Ireland’s Data Protection Commissioner (DPC) has sent Facebook a preliminary order to stop transferring data from the European Union (EU) to the US, signalling a potential crackdown on big tech companies’ data sharing practices.
The suspension order was sent to Facebook in late August, according to a report in the Wall Street Journal, which now has until the end of September to contest a provisional ruling that Standard Contractual Clauses (SCCs) cannot be used as the mechanism for EU-US data sharing.
If it fails to comply with the order, the DPC has the power to fine Facebook up to 4% of its annual revenue, or $2.8bn, under the General Data Protection Regulation (GDPR).
The order follows a landmark ruling by the European Court of Justice (ECJ) in July to strike down Privacy Shield, the EU-US data sharing agreement, which the court said failed to ensure European citizens adequate right of redress when data is collected by the US National Security Agency (NSA) and other US intelligence services.
The ruling also cast doubt on the legality of using SCCs as the basis for international data transfers, finding that although they were legally valid, companies still have a responsibility to ensure those they shared the data with granted privacy protections equivalent to those contained in EU law.
Nick Clegg, Facebook’s vice-president of global affairs and communications and the former deputy prime minister of the UK, confirmed Facebook is in receipt of the DPC order in a blog post.
“The Irish Data Protection Commission has commenced an inquiry into Facebook controlled EU-US data transfers, and has suggested that SCCs cannot in practice be used for EU-US data transfers,” he wrote.
“While this approach is subject to further process, if followed, it could have a far reaching effect on businesses that rely on SCCs and on the online services many people and businesses rely on.”
He added: “A lack of safe, secure and legal international data transfers would damage the economy and hamper the growth of data-driven businesses in the EU…the impact would be felt by businesses large and small, across multiple sectors.”
Clegg went on to claim that if SCCs were annulled, “the effects would reach beyond the business world, and could impact critical public services such as health and education”, including Ireland’s Covid Tracking App.
In a final plea, Clegg urged regulators to adopt a “proportionate and pragmatic approach” to minimise disruption to thousands of business that, “like Facebook, have been relying on these mechanisms in good faith to transfer data in a safe and secure way”.
However, according to Austrian lawyer Max Schrems, who initiated the legal proceedings that led to the ECJ’s landmark decision (colloquially known as Schrems II), his digital rights not-for-profit NOYB was not informed of the DPCs actions, which he now plans to take legal action against.
“The leak about a secret ‘preliminary order’ against Facebook shows that the DPC was trying to run a secret procedure without the complainant. While such an order should have been issued in 2013, we are very concerned that the DPC is again only embarking on a limited investigation that will not fully determine all aspects of the case,” he said.

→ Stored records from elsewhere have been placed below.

-- ==== Sys2Proof/Machine/Incident.lean ====
section
/-! DEFINITION. The incident controller (chapter 5): plan targets, spares, declaration, re-plan, release, boost at the
airflow deadline (chapter 6), automatic declarations, and availability reports. -/

namespace Sys2Proof.Machine

open Sys2Proof

/-- One plan target, or none, for every station. -/
abbrev Targets := Table (Option PlanTarget) 64

/-! ### Plan entries (R98, R99, R109) -/

/-- The role codes of a pool entry (12.6). -/
def roleRun : Nat := 1
def roleHoldOff : Nat := 2

/-- An entry is in force in tier 1, and in tier 2 once boost is applied (R98). -/
def inForce (boost : Bool) (e : PoolEntry) : Bool := decide (e.tier = 1) || (decide (e.tier = 2) && boost)

/-- The stations an entry applies to: every member when its subject heads a ganged group, else the subject (R98). -/
def appliesTo (c : Cells Word) (e : PoolEntry) (n : StationNo) : Bool :=
  if Setup.headsGang c e.subject then decide ((Setup.station c n.val).leader = e.subject) && (Setup.station c n.val).present
  else decide (n.val = e.subject)

/-- An entry governs over another wherever they stand in the pool (R99): HOLD_OFF over RUN; among HOLD_OFF the lower
rank; among RUN the higher speed, then tier 1, then the lower rank. -/
def governsOver (a b : PoolEntry) : Bool :=
  if a.role = roleHoldOff then
    if b.role = roleHoldOff then decide (a.rank < b.rank) else true
  else if b.role = roleHoldOff then false
  else
    decide (b.speed < a.speed) ||
      (decide (a.speed = b.speed) && (decide (a.tier < b.tier) || (decide (a.tier = b.tier) && decide (a.rank < b.rank))))

/-- The governing entry of a list in pool order: the earliest that no other governs over (R99). -/
def governing : List PoolEntry → Option PoolEntry
  | [] => none
  | e :: rest =>
    match governing rest with
    | none => some e
    | some b => if governsOver b e then some b else some e

/-- The entries of a plan in force for a station, in pool order. -/
def entriesFor (c : Cells Word) (plan : Nat) (boost : Bool) (n : StationNo) : List PoolEntry :=
  (Setup.planEntries c plan).filter (fun e => inForce boost e && appliesTo c e n)

/-- The speed of a pool entry's code (12.6). -/
def poolSpeed (code : Nat) : Speed := if code = 2 then .high else .low

/-- The target a governing entry gives (R109). -/
def targetOf (flow : Dir) (e : PoolEntry) : PlanTarget :=
  if e.role = roleHoldOff then { role := .holdOff, dir := flow, speed := .off, rank := e.rank, tier := 1 }
  else { role := .run, dir := flow, speed := poolSpeed e.speed, rank := e.rank, tier := e.tier }

/-- The target the incident's plan gives a station (R109). -/
def planTarget (c : Cells Word) (i : Incident) (n : StationNo) : Option PlanTarget :=
  if (Setup.station c n.val).present then (governing (entriesFor c i.plan i.boost n)).map (targetOf i.flow) else none

/-- The targets formed from the entries in force (R109). -/
def planTargets (c : Cells Word) (i : Incident) : Targets := Table.tabulate (planTarget c i)

/-- The targets the stations hold. -/
def State.targets (s : State) : Targets := Table.tabulate (fun n => (s.station n).target)

/-- A station's target is RUN. -/
def isRun (t : Option PlanTarget) : Bool :=
  match t with
  | some x => x.role == .run
  | none => false

/-- The station a SPARE target stands in for. -/
def standsFor (t : Option PlanTarget) : Option StationNo :=
  match t with
  | some x =>
    match x.role with
    | .spare o => some o
    | .run => none
    | .holdOff => none
  | none => none

/-- A SPARE target copied from an original's target (R112). -/
def spareCopy (o : StationNo) (t : PlanTarget) : PlanTarget := { t with role := .spare o }

/-! ### The spare search (R112) -/

/-- The reasons of SPARE_NONE, with the codes of 12.4. -/
inductive SpareReason where
  | noSpareSet
  | spareUnavailable
  | sparePlanned
  | spareInUse
  deriving DecidableEq, Repr

/-- The code of a SPARE_NONE reason (12.4). -/
def SpareReason.code : SpareReason → Nat
  | .noSpareSet => 1
  | .spareUnavailable => 2
  | .sparePlanned => 3
  | .spareInUse => 4

/-- The spare of an original is engaged when the four conditions of R112 hold; otherwise the first that fails is the
reason. A spare number of 64 or above, which no close lets in (R179), names no available station. -/
def spareFor (s : State) (t : Targets) (o : StationNo) : Except SpareReason StationNo :=
  if !(s.static o).spareSet then .error .noSpareSet
  else if h : (s.static o).spare < 64 then
    let sp : StationNo := ⟨(s.static o).spare, h⟩
    if !s.available sp then .error .spareUnavailable
    else
      match t.nth sp with
      | none => .ok sp
      | some x =>
        match x.role with
        | .spare _ => .error .spareInUse
        | .run => .error .sparePlanned
        | .holdOff => .error .sparePlanned
  else .error .spareUnavailable

/-- SPARE_ENGAGED: the spare station, the original (R122). -/
def spareEngagedRecord (s : State) (sp o : StationNo) : ReportRecord :=
  mkRecord .spareEngaged s.stamp sp.val 0 (placed 0 8 o.val)

/-- SPARE_NONE: the original, the reason, the spare station or FFh when none is named (R122, 12.4). -/
def spareNoneRecord (s : State) (o : StationNo) (r : SpareReason) : ReportRecord :=
  mkRecord .spareNone s.stamp o.val r.code (placed 0 8 (if (s.static o).spareSet then (s.static o).spare else 255))

/-- One spare search for an original that holds a RUN target (R112): the targets with its spare engaged, if one is,
and the search's record. -/
def searchOne (s : State) (t : Targets) (o : StationNo) : Targets × List ReportRecord :=
  match t.nth o with
  | none => (t, [])
  | some x =>
    match spareFor s t o with
    | .ok sp => (t.put sp (some (spareCopy o x)), [spareEngagedRecord s sp o])
    | .error r => (t, [spareNoneRecord s o r])

/-- A search takes its originals one at a time in the order given (R112). -/
def searchSpares (s : State) : Targets → List StationNo → Targets × List ReportRecord
  | t, [] => (t, [])
  | t, o :: rest =>
    let r := searchOne s t o
    let r' := searchSpares s r.1 rest
    (r'.1, r.2 ++ r'.2)

/-- The unavailable stations with a RUN target, in ascending station number (R112). -/
def uncoveredOriginals (s : State) (t : Targets) : List StationNo :=
  allStations.filter (fun n => isRun (t.nth n) && !s.available n)

/-! ### Presenting the targets (R110) -/

/-- The stations whose target differs from the one presented, in ascending station number (R110). -/
def State.targetsDiffer (s : State) (t : Targets) : List StationNo :=
  allStations.filter (fun n => decide ((s.station n).target ≠ t.nth n))

/-- The targets are presented to the stations in the turns given (R110): each one whose target differs takes the new
target or its absence as one claim; the others take none. -/
def State.presentInTurns (s : State) (turns : List Turn) (t : Targets) : State :=
  State.takeClaims (fun s n => s.setTarget n (t.nth n)) turns (s.targetsDiffer t) false s

/-- The targets are presented to the stations in the next turns, between which grants may fall (R110, log 11). -/
def State.presentTargets (s : State) (t : Targets) : State := s.restTurns.presentInTurns s.nextTurns t

/-- The availability view, formed from the stations as they stand (R111). -/
def State.viewNow (s : State) : Table Bool 64 := Table.tabulate s.available

/-! ### Records of the incident (R122, 12.4) -/

/-- INCIDENT_DECLARED. -/
def declaredRecord (s : State) (i : Incident) : ReportRecord :=
  mkRecord .incidentDeclared s.stamp i.number i.plan
    (placed 0 8 i.segment + placed 8 1 (dirCode i.flow) + placed 9 1 i.origin.code)

/-- INCIDENT_REPLANNED. -/
def replannedRecord (s : State) (old i : Incident) : ReportRecord :=
  mkRecord .incidentReplanned s.stamp i.number i.plan
    (placed 0 8 i.segment + placed 8 1 (dirCode i.flow) + placed 16 8 old.plan)

/-- INCIDENT_ADOPTED. -/
def adoptedRecord (s : State) (old i : Incident) : ReportRecord :=
  mkRecord .incidentAdopted s.stamp i.number i.plan
    (placed 0 8 i.segment + placed 8 1 (dirCode i.flow) + placed 16 16 old.number)

/-- INCIDENT_RELEASED: the declared time stamp. -/
def releasedRecord (s : State) (i : Incident) : ReportRecord :=
  mkRecord .incidentReleased s.stamp i.number 0 (stampOf i.declaredTime).toNat

/-! ### Declaration, re-plan, release -/

/-- An incident's plan is applied afresh (R103, R118): the tier-1 targets, the availability view, the spare search,
the incident's record followed by the search's, the targets presented, the airflow monitor in PENDING. -/
def State.applyPlan (s : State) (i : Incident) (record : ReportRecord) : State :=
  let search := searchSpares s (planTargets s.copy i) (uncoveredOriginals s (planTargets s.copy i))
  { s with
    incident := some i
    view := some s.viewNow
    airflow := enterPending s.copy s.airflow i s.tenths
    writer := s.writer.handAll (record :: search.2) }.presentTargets search.1

/-- The incident a declaration creates (R103). -/
def newIncident (s : State) (number : Nat) (origin : Origin) (segment : Nat) (flow : Dir) : Incident :=
  { number := number
    origin := origin
    segment := segment
    flow := flow
    plan := Setup.planFor s.copy segment flow
    declaredTime := s.tenths
    boost := false
    airflow := .pending }

/-- A declaration taken in NORMAL (R103, R107). -/
def State.declareIncident (s : State) (number : Nat) (origin : Origin) (segment : Nat) (flow : Dir) :
    State :=
  s.applyPlan (newIncident s number origin segment flow)
    (declaredRecord s (newIncident s number origin segment flow))

/-- The incident moved to a segment and flow (R118). -/
def movedIncident (s : State) (i : Incident) (segment : Nat) (flow : Dir) : Incident :=
  { i with
    segment := segment
    flow := flow
    plan := Setup.planFor s.copy segment flow
    boost := false
    airflow := .pending }

/-- A re-plan (R105, R118). -/
def State.replanIncident (s : State) (i : Incident) (segment : Nat) (flow : Dir) : State :=
  s.applyPlan (movedIncident s i segment flow) (replannedRecord s i (movedIncident s i segment flow))

/-- The incident an adoption makes: re-planned, with the request's number and origin DECLARED (R104). -/
def adoptedIncident (s : State) (i : Incident) (number segment : Nat) (flow : Dir) : Incident :=
  { movedIncident s i segment flow with number := number, origin := .declared }

/-- An adoption (R104). -/
def State.adoptIncident (s : State) (i : Incident) (number segment : Nat) (flow : Dir) : State :=
  s.applyPlan (adoptedIncident s i number segment flow)
    (adoptedRecord s i (adoptedIncident s i number segment flow))

/-- A release (R121): the record, NORMAL, no view, the monitor IDLE, and every plan target removed. -/
def State.releaseIncident (s : State) (i : Incident) : State :=
  { s with
    incident := none
    view := none
    airflow := { s.airflow with hold := none, deadline := none }
    writer := s.writer.hand (releasedRecord s i) }.presentTargets (Vector.replicate 64 none)

/-! ### Boost (R116, R117, R131, R132) -/

/-- The targets of a boost (R117): an engaged spare keeps its SPARE target, every other station takes what its
governing entry gives. -/
def boostedTarget (s : State) (i : Incident) (n : StationNo) : Option PlanTarget :=
  if (standsFor (s.station n).target).isSome then (s.station n).target else planTarget s.copy i n

/-- A SPARE target follows its original's RUN target (R116). -/
def followOriginal (t : Targets) (n : StationNo) : Option PlanTarget :=
  match standsFor (t.nth n) with
  | none => t.nth n
  | some o =>
    match t.nth o with
    | some x => if x.role = .run then some (spareCopy o x) else t.nth n
    | none => t.nth n

/-- The target set of a boost before its spare search. -/
def boostedTargets (s : State) (i : Incident) : Targets :=
  Table.tabulate (followOriginal (Table.tabulate (boostedTarget s i)))

/-- The stations that gained a RUN target in a boost and are unavailable, in ascending station number (R117). One
that held a RUN target which the boost changes has gained none: it is not searched for (log 33, the model's choice).
Unavailable is judged from the station as it stands (R12), not from the availability view (log 34, the model's choice). -/
def boostOriginals (s : State) (t : Targets) : List StationNo :=
  (uncoveredOriginals s t).filter (fun n => !isRun (s.station n).target)

/-- Boost is applied within the deadline's claim (R117, R132): the BOOST_APPLIED record, the search's records, the
deadline loaded again, the new targets presented. -/
def State.applyBoost (s : State) (i : Incident) : State :=
  let i' : Incident := { i with boost := true }
  let search := searchSpares s (boostedTargets s i') (boostOriginals s (boostedTargets s i'))
  { s with
    incident := some i'
    airflow := { s.airflow with deadline := some (Setup.plan s.copy i.plan).deadline }
    writer := s.writer.handAll (boostRecord s i :: search.2) }.presentTargets search.1

/-- DEADLINE_EXPIRY (R131): in PENDING, boost if it is not yet applied and the plan has tier-2 entries, otherwise
SHORT. -/
def State.deadlineExpiry (s : State) : State :=
  match s.incident with
  | none => s
  | some i =>
    if i.airflow = .pending ∧ s.airflow.deadline.due then
      if i.boost = false ∧ tierTwo s.copy i.plan ≠ [] then s.applyBoost i
      else
        { s with
          incident := some { i with airflow := .short }
          airflow := { s.airflow with deadline := none }
          writer := s.writer.hand (airflowShortRecord s i) }
    else s

def execDeadlineExpiry (s : State) : Result := .next (inGuard s State.deadlineExpiry)

/-! ### Automatic declarations (R107) -/

/-- AUTOMATIC_DECLARATION: the oldest request is taken; in NORMAL it declares an AUTOMATIC incident, in FIRE it is not
taken; the escalator is answered. -/
def State.automaticDeclaration (s : State) : State :=
  match s.autoRequests with
  | [] => s
  | r :: rest =>
    match s.incident with
    | none =>
      { s.declareIncident r.number .automatic r.segment r.flow with
        autoRequests := rest
        answers := s.answers ++ [{ taken := true, request := r }] }
    | some _ => { s with autoRequests := rest, answers := s.answers ++ [{ taken := false, request := r }] }

def execAutomaticDeclaration (s : State) : Result :=
  .next (inGuard s State.automaticDeclaration)

/-! ### Availability reports (R114) -/

/-- A spare is engaged for a station. -/
def State.covered (s : State) (o : StationNo) : Bool :=
  allStations.any (fun n => decide (standsFor (s.station n).target = some o))

/-- One spare search for a station during an incident (R112, R114). It changes at most one station's target, so no
grant falls between claims. -/
def State.seekSpare (s : State) (o : StationNo) : State :=
  (s.hand (searchOne s s.targets o).2).presentInTurns [] (searchOne s s.targets o).1

/-- A report that is news in FIRE: the view takes it, and a RUN-target station that became unavailable with no spare
engaged for it is searched for (R114). -/
def State.takeReport (s : State) (v : Table Bool 64) (r : AvailabilityReport) : State :=
  let s1 := { s with view := some (v.put r.station r.available) }
  if !r.available && isRun (s.station r.station).target && !s.covered r.station then s1.seekSpare r.station else s1

/-- AVAILABILITY_REPORT: the oldest report is taken. In NORMAL it has no effect; in FIRE one that agrees with the view
has none (R114). -/
def State.availabilityReport (s : State) : State :=
  match s.reports with
  | [] => s
  | r :: rest =>
    let s1 := { s with reports := rest }
    match s.incident, s.view with
    | some _, some v => if v.nth r.station = r.available then s1 else s1.takeReport v r
    | some _, none => s1
    | none, _ => s1

def execAvailabilityReport (s : State) : Result := .next (inGuard s State.availabilityReport)

end Sys2Proof.Machine
end

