-- ==== Sys2Proof/Certificates/Slice0/Obligations.lean ====
section
/-! DEFINITION. The statements about the JF64, each as a proposition. -/

open Sys2Proof Sys2Proof.Machine

/-! ### The queue, the reset, the clock -/

/-- A step runs the command at the front of the queue on the state with the queue's rest; with no command it idles
(log 8). -/
def Obligations.StepRunsTheFrontCommand : Prop :=
  (∀ (c : Instr) (rest : List Instr) (s : State), s.pending = c :: rest → step s = exec c { s with pending := rest })
    ∧ ∀ s : State, s.pending = [] → step s = .next s

/-- Every command answers a next state from every state, and leaves the commands that wait alone. The model's inference
(log 29): the spec names no condition that stops the part. An event that does not arise changes nothing (log 1), and the
queue is the model's own (log 8), kept by RESET (log 22). -/
def Obligations.EveryCommandAnswersNext : Prop :=
  ∀ (c : Instr) (s : State), ∃ t, exec c s = .next t ∧ t.pending = s.pending

/-- RESET from any state: every field but memory, the waiting commands with their turns (log 11) and the ports takes the
value of State.reset; the access under way completes in memory; each port's buffer is emptied, a held write enters it,
a held read is taken if none is, a read not begun is kept, a read under way returns its data and waits at its port no
more, and otherwise the data a port last returned stay (log 20). That all of this is one step is log 22. -/
def Obligations.ResetReturnsThePartToCapture : Prop :=
  ∀ s : State, Completes .reset s (fun t =>
    Completed s t
      ∧ t = { State.reset with
          pending := s.pending, turns := s.turns, mem := t.mem, control := t.control, scanner := t.scanner }
      ∧ ∀ p, (t.port p).disposed = none
        ∧ ((s.port p).held = none → (t.port p).buffer = [] ∧ (t.port p).held = none)
        ∧ (∀ w, (s.port p).held = some (.write w) → (t.port p).buffer = [w] ∧ (t.port p).held = none)
        ∧ (∀ a, (s.port p).held = some (.read a) → (s.port p).read = none →
            (t.port p).read = some a ∧ (t.port p).held = none ∧ (t.port p).buffer = [])
        ∧ (∀ a, (s.port p).read = some a → s.flightOwner ≠ some (.portRead p) → (t.port p).read = some a)
        ∧ (s.flightOwner ≠ some (.portRead p) → (t.port p).readData = (s.port p).readData)
        ∧ (∀ q a, s.inFlight = some { requester := q, transfer := .read a, owner := .portRead p } →
            (t.port p).readData = some (s.mem.readWord a)
              ∧ ((∀ b, (s.port p).held ≠ some (.read b)) → (t.port p).read = none)
              ∧ ∀ b, (s.port p).held = some (.read b) → (t.port p).read = some b))

/-- The values after the reset: CAPTURE, an empty copy, close count 0, no read-in, stations OFF at STOP with direction
FWD, feeders PRESENT, sources UNSEEN, no incident, airflow IDLE, no alarm, next automatic number 32768, base
priorities, lost counts, arguments and request count 0, and the image writer empty with the interrupt deasserted. -/
def Obligations.ResetValues : Prop :=
  core.reset.part = .capture ∧ (∀ k, Setup.word core.reset.copy k = 0) ∧ core.reset.closeCount = 0
    ∧ core.reset.reading = []
    ∧ (∀ n, core.reset.station n =
        { state := .off, request := { dir := .fwd, speed := .off }, target := none,
          effective := { dir := .fwd, speed := .off }, writeBackPending := false, timer := none, observed := none,
          locks := { operator := false, localSwitch := false }, tripCause := none, stopFlag := false,
          entered := false })
    ∧ (∀ f, core.reset.feeder f = { supply := .present, slotsInUse := 0, spacing := none, restore := none, queue := [] })
    ∧ (∀ k, core.reset.source k =
        { freshness := .unseen, age := none, lastWrite := 0, lastInterval := 0, maxInterval := 0, staleCount := 0 })
    ∧ core.reset.incident = none ∧ core.reset.view = none
    ∧ core.reset.airflow.hold = none ∧ core.reset.airflow.deadline = none ∧ core.reset.airflow.pendingSince = 0
    ∧ (∀ n, core.reset.airflow.anemometers.nth n = { fresh := false, velocity := 0, valid := false })
    ∧ (∀ g, core.reset.alarms.conditions.nth g = .normal) ∧ core.reset.alarms.alarmList = []
    ∧ core.reset.alarms.escalation = .idle ∧ core.reset.alarms.stage = none ∧ core.reset.alarms.nextNumber = 32768
    ∧ (∀ r, core.reset.arbiter.of r = { base := 0, lost := 0 })
    ∧ (∀ n, core.reset.args.nth n = 0) ∧ core.reset.requestCount = 0
    ∧ core.reset.writer =
        { workList := [], progress := 0, buffer := [], head := 0, checkedTail := 0, ringTail := 0, dropped := 0,
          unread := [], snapshot := none, ordinal := 0, interrupt := false }

/-- TIME_STAMP_TICK: outside GUARD nothing changes. In GUARD, with no expiry due, the 32-bit time stamp rises by 1 and
every running timer falls by 1. A timer that has fallen to 0 is due, and until its expiry has been taken the next tenth
does not begin (log 9), so that each timer expires in the tenth it is due. -/
def Obligations.TickRaisesTheTimeStamp : Prop :=
  (∀ s : State, s.part ≠ .guard → exec .timeStampTick s = .next s)
    ∧ ∀ s : State, s.part = .guard →
      let due := (∃ n, (s.station n).timer = some 0)
        ∨ (∃ f, (s.feeder f).spacing = some 0 ∨ (s.feeder f).restore = some 0)
        ∨ (∃ k, (s.source k).age = some 0)
        ∨ s.airflow.hold = some 0 ∨ s.airflow.deadline = some 0 ∨ s.alarms.stage = some 0
      (due → exec .timeStampTick s = .next s)
      ∧ (¬due → Completes .timeStampTick s (fun t =>
        t.stamp = s.stamp + 1
          ∧ t = { s with
              tenths := s.tenths + 1
              stations := t.stations
              feeders := t.feeders
              sources := t.sources
              airflow := { s.airflow with
                hold := s.airflow.hold.map (fun k => k - 1), deadline := s.airflow.deadline.map (fun k => k - 1) }
              alarms := { s.alarms with stage := s.alarms.stage.map (fun k => k - 1) } }
          ∧ (∀ n, t.station n = { s.station n with timer := (s.station n).timer.map (fun k => k - 1) })
          ∧ (∀ f, t.feeder f = { s.feeder f with
              spacing := (s.feeder f).spacing.map (fun k => k - 1), restore := (s.feeder f).restore.map (fun k => k - 1) })
          ∧ ∀ k, t.source k = { s.source k with age := (s.source k).age.map (fun k => k - 1) }))
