@[simp] theorem State.request_putStation_self (s : State) (n : StationNo) (d : Station) :
    ((s.putStation n d).station n).request = d.request := by
  rw [State.station_putStation_self]
  split <;> rfl

@[simp] theorem State.target_putStation_self (s : State) (n : StationNo) (d : Station) :
    ((s.putStation n d).station n).target = d.target := by
  rw [State.station_putStation_self]
  split <;> rfl

@[simp] theorem State.effective_putStation_self (s : State) (n : StationNo) (d : Station) :
    ((s.putStation n d).station n).effective = d.effective := by
  rw [State.station_putStation_self]
  split <;> rfl

@[simp] theorem State.timer_putStation_self (s : State) (n : StationNo) (d : Station) :
    ((s.putStation n d).station n).timer = d.timer := by
  rw [State.station_putStation_self]
  split <;> rfl

@[simp] theorem State.observed_putStation_self (s : State) (n : StationNo) (d : Station) :
    ((s.putStation n d).station n).observed = d.observed := by
  rw [State.station_putStation_self]
  split <;> rfl

@[simp] theorem State.locks_putStation_self (s : State) (n : StationNo) (d : Station) :
    ((s.putStation n d).station n).locks = d.locks := by
  rw [State.station_putStation_self]
  split <;> rfl

@[simp] theorem State.tripCause_putStation_self (s : State) (n : StationNo) (d : Station) :
    ((s.putStation n d).station n).tripCause = d.tripCause := by
  rw [State.station_putStation_self]
  split <;> rfl

@[simp] theorem State.stopFlag_putStation_self (s : State) (n : StationNo) (d : Station) :
    ((s.putStation n d).station n).stopFlag = d.stopFlag := by
  rw [State.station_putStation_self]
  split <;> rfl

@[simp] theorem State.entered_putStation_self (s : State) (n : StationNo) (d : Station) :
    ((s.putStation n d).station n).entered = d.entered := by
  rw [State.station_putStation_self]
  split <;> rfl

@[simp] theorem State.state_moveStation_self (s : State) (n : StationNo) (d : Station) (l : List ReportRecord) :
    ((s.moveStation n d l).station n).state = d.state := by
  rw [State.station_moveStation_self]
  by_cases h : (s.station n).shown = d.shown
  · rw [if_pos h]
  · rw [if_neg h]

@[simp] theorem State.request_moveStation_self (s : State) (n : StationNo) (d : Station) (l : List ReportRecord) :
    ((s.moveStation n d l).station n).request = d.request := by
  rw [State.station_moveStation_self]
  by_cases h : (s.station n).shown = d.shown
  · rw [if_pos h]
  · rw [if_neg h]

@[simp] theorem State.target_moveStation_self (s : State) (n : StationNo) (d : Station) (l : List ReportRecord) :
    ((s.moveStation n d l).station n).target = d.target := by
  rw [State.station_moveStation_self]
  by_cases h : (s.station n).shown = d.shown
  · rw [if_pos h]
  · rw [if_neg h]

@[simp] theorem State.effective_moveStation_self (s : State) (n : StationNo) (d : Station) (l : List ReportRecord) :
    ((s.moveStation n d l).station n).effective = d.effective := by
  rw [State.station_moveStation_self]
  by_cases h : (s.station n).shown = d.shown
  · rw [if_pos h]
  · rw [if_neg h]

@[simp] theorem State.timer_moveStation_self (s : State) (n : StationNo) (d : Station) (l : List ReportRecord) :
    ((s.moveStation n d l).station n).timer = d.timer := by
  rw [State.station_moveStation_self]
  by_cases h : (s.station n).shown = d.shown
  · rw [if_pos h]
  · rw [if_neg h]

@[simp] theorem State.observed_moveStation_self (s : State) (n : StationNo) (d : Station) (l : List ReportRecord) :
    ((s.moveStation n d l).station n).observed = d.observed := by
  rw [State.station_moveStation_self]
  by_cases h : (s.station n).shown = d.shown
  · rw [if_pos h]
  · rw [if_neg h]

@[simp] theorem State.locks_moveStation_self (s : State) (n : StationNo) (d : Station) (l : List ReportRecord) :
    ((s.moveStation n d l).station n).locks = d.locks := by
  rw [State.station_moveStation_self]
  by_cases h : (s.station n).shown = d.shown
  · rw [if_pos h]
  · rw [if_neg h]

@[simp] theorem State.tripCause_moveStation_self (s : State) (n : StationNo) (d : Station) (l : List ReportRecord) :
    ((s.moveStation n d l).station n).tripCause = d.tripCause := by
  rw [State.station_moveStation_self]
  by_cases h : (s.station n).shown = d.shown
  · rw [if_pos h]
  · rw [if_neg h]

@[simp] theorem State.stopFlag_moveStation_self (s : State) (n : StationNo) (d : Station) (l : List ReportRecord) :
    ((s.moveStation n d l).station n).stopFlag = d.stopFlag := by
  rw [State.station_moveStation_self]
  by_cases h : (s.station n).shown = d.shown
  · rw [if_pos h]
  · rw [if_neg h]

“We will therefore take the appropriate legal action in Ireland to ensure that the rights of users are fully upheld – no matter which legal basis Facebook claims. After seven years, all cards have to be put on the table.”
In late July 2020, Schrems’s lawyers wrote to the Irish data protection commissioner Helen Dixon to demand that she set out a clear timetable for the regulator to make a decision on the legality of Facebook Ireland’s transfer of EU citizens’ data to Facebook in the US. Schrems added that the commissioner had failed to act on his complaint for seven years.
NOYB said on its website that it has now informed the DPC of its plans to file an interlocutory injunction over its decision to conduct a second investigation, which “is strictly limited to Facebook’s use of SCC”, on the basis that pausing Schrems’s ongoing complaints procedure breaches a 2015 order from the Irish High Court.
“This limited case by the DPC is especially interesting, as Facebook has indicated in a letter from 19 August 2020 that (after the end of Safe Harbor, Privacy Shield and the SCCs) it is now relying on a fourth legal basis for data transfers: the alleged ‘necessity’ to outsource processing to the US under the contract with its users,” it said.
“This means that any ‘preliminary order’ or ‘second investigation’ by the DPC on the SCCs alone will, in fact, not stop Facebook from arguing that its EU-US data transfers continue to be legal. In practice Article 49(1)(b) GDPR may be an appropriate legal basis for very limited data transfers (e.g. when an EU user is sending an message to a US user), but cannot be used to outsource all data processing to the US.”
Schrems claimed that Facebook wants the DPC to focus solely on SCCs because it only represents a “slice of the problem”.
“Facebook seems to want the DPC to only focus on the SCCs as well, so that they can just pull out the next legal basis at the end of this procedure,” he said.
“This legal edition of ‘whac-a-mole’ has been ongoing for seven years now. I suspect that the alleged preliminary order against Facebook is another useless step that will not solve the issue fully.”
When approached about the legal action by Computer Weekly, the DPC said it would not be commenting at this time.